Мы прибегаем здесь к обширному цитированию гегелевских лекций по истории философии, чтобы сохранить акцент на необходимости осмысления сущности современного исторического сознания. Разумеется, в предисловии, каким бы обширным оно ни было, невозможно эксплицировать полностью как гегелевскую мысль в целом и присущую ей демонстрацию своей логики и истории, так и современную мысль и свойственное ей историческое сознание, которое постоянно взывает к «философии жизни», к метафизике труда и воли к власти, к культурологии и «философии ценностей», наконец, в наше время к «этнократическому» сознанию, которое апеллирует опять же к истории и само-бытности культуры, имеющей якобы абсолютно самодостаточный характер и потому требующей своего территориально-государственного образования, ради которого всякая отдельная человеческая личность есть всего лишь Ничто или просто «винтик» в целостном механизме «переоценки ценностей» опять же в сугубо этнократическом измерении, знающем с несомненной достоверностью, что можно за счет кого-то на своей «этнографической» территории совершенно благостно устроиться; всем же прочим «инородцам» можно обещать в будущем гражданство, но только лишь тогда, когда станет несомненной абсолютная независимость воли в лице «монологического», тотально-этнократического упования, требующего своего самодостаточного представительства в изъявлении соответствующей власти.

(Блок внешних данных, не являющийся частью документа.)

-- ==== Sys2Proof/Laws/Rows.lean ====
section
/-! SUPPORT. The table's row of every instruction, ready to rewrite with. -/

namespace Sys2Proof
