theorem pushLink_blind : BlindToRecord State.pushLink := by
  intro s t h
  have h1 := pushPc_blind _ _ (dummyRead_blind (stackSlot s.sp) _ _ h)
  obtain ⟨tr, lc, rfl⟩ := h
  exact h1

theorem skipPadding_blind : BlindToRecord State.skipPadding := by
  intro s t h
  have h1 := setPc_blind (s.pc + 1) _ _ (dummyRead_blind s.pc _ _ h)
  obtain ⟨tr, lc, rfl⟩ := h
  exact h1

theorem returnToLink_blind : BlindToRecord State.returnToLink := by
  intro s t h
  have h1 := dummyRead_blind s.pulledLink _ _ (pull_blind _ _ (pull_blind _ _ h))
  obtain ⟨tr, lc, rfl⟩ := h
  exact setPc_blind (s.pulledLink + 1) _ _ h1

theorem pla_blind : BlindToRecord (fun s =>
    ({ s.beforePull.pull with a := s.beforePull.pulled } : State).setNZ s.beforePull.pulled) := by
  intro s t h
  obtain ⟨_, _, e⟩ := beforePull_blind _ _ h
  simp only [e]
  exact ⟨_, _, rfl⟩

theorem plp_blind : BlindToRecord (fun s => { s.beforePull.pull with p := unpackP s.beforePull.pulled }) := by
  intro s t h
  obtain ⟨_, _, e⟩ := beforePull_blind _ _ h
  simp only [e]
  exact ⟨_, _, rfl⟩

theorem jsr_blind (w : Addr) : BlindToRecord (fun s =>
    { s.pushLink.fetch8 with pc := word s.pushLink.fetched (loByte w) }) := by
  intro s t h
  obtain ⟨_, _, e⟩ := pushLink_blind _ _ h
  simp only [e]
  exact ⟨_, _, rfl⟩

/-! ## Every instruction and every step -/

/-- Two outcomes that agree but for the record. -/
inductive SameOutcome : Result → Result → Prop
  | next {s t : State} (h : SameButRecord s t) : SameOutcome (.next s) (.next t)
  | fault (f : Fault) : SameOutcome (.fault f) (.fault f)
  | refused (r : Refusal) : SameOutcome (.refused r) (.refused r)

theorem unofficial_blind {op : Byte} {cost : Nat} {f f' : State → State} {s t : State} (h : SameButRecord s t)
    (hf : SameButRecord (f s) (f' t)) : SameOutcome (unofficial op cost f s) (unofficial op cost f' t) := by
  have h0 := finish_blind cost _ _ h
  obtain ⟨tr, lc, rfl⟩ := h
  unfold unofficial
  simp only
  cases s.cfg.policy with
  | refuse => exact .refused _
  | nop => exact .next h0
  | semantic => exact .next hf

theorem unstable_blind {op : Byte} {cost : Nat} {s t : State} (h : SameButRecord s t) :
    SameOutcome (unstable op cost s) (unstable op cost t) := by
  have h0 := finish_blind cost _ _ h
  obtain ⟨tr, lc, rfl⟩ := h
  unfold unstable
  simp only
  cases s.cfg.policy with
  | refuse => exact .refused _
  | nop => exact .next h0
  | semantic => exact .refused _

theorem jam_blind {op : Byte} {s t : State} (h : SameButRecord s t) : SameOutcome (jam op s) (jam op t) := by
  obtain ⟨a, b, h1⟩ := dummyRead_blind s.pc _ _ h
  obtain ⟨tr, lc, rfl⟩ := h
  unfold jam
  simp only at h1 ⊢
  cases s.cfg.policy with
  | refuse => exact .refused _
  | nop => exact .refused _
  | semantic => exact .next ⟨a, none, congrArg (fun u : State => { u with halted := true, lastCost := none }) h1⟩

Истина в этом случае, которая, начиная с Декарта, требует быть достоверностью, в философии Гоббса и Локка оказывается просто мыслью, имеющей своим собственным делом отыскание надежного метода, т. е. надлежащего пути и маршрута заранее знаемой уже истины. В «феноменологии духа» Гегель говорил не об истине как таковой, но об истине познающего, т. е. когда познающий не есть просто достоверность чувственного, но прежде всего «достоверность себя самого». Такая достоверность есть «понятие» как «истина, достигшая свойственной ей формы» (Соч. Т. IV. С. 38). Вот почему только «с самосознанием мы вступаем теперь в родное ему царство истины» (Там же. С. 93).

Ради дальнейшего прояснения относительно скептицизма и необходимости метода его настоятельного преодоления в непрерывно артикулируемой перспективе антропоцентрической свободы сделаем еще одно отступление. До сих пор надлежащим образом мы не пытаемся осмыслить господствующую ныне политико-экономическую действительность, т. е. как такую тотально действенную реальность, которая определяющим образом воздействует как на внешние обстоятельства человеческой жизнедеятельности, так и на внутреннюю суть его бытия с присущим ему изначально экзистированием. Разумеется, мы уже знаем после Макиавелли и Гоббса, Канта и Гегеля, Фейербаха, Маркса и Ницше, что такого рода определяющая реальность замыкается антропоцентрическим горизонтом, т. е. «антропософией», которая своим регулятивным идеалом имеет сугубо антропоцентрическую свободу; именно такую свободу, несмотря на идею «сверхчеловека» и «вечного возвращения того же самого» (Ницше), «элан виталь» Бергсона, абсолютного персонализма Н. Бердяева и всего прочего, имеет в своем виду нынешнее хронологически уходящее столетие. Ясно на закате нашего столетия, как бы мы его ни разъясняли и ни оправдывали, только одно, что в сфере художества, научного познания и непосредственного действия на первый план выступает инструментально-практический разум, знающий себя в качестве эффективного метода, могущего в рыночно-свободной стихии осуществлять себя всегда целесообразно и оптимально, т. е. опять же всегда как можно более действенно.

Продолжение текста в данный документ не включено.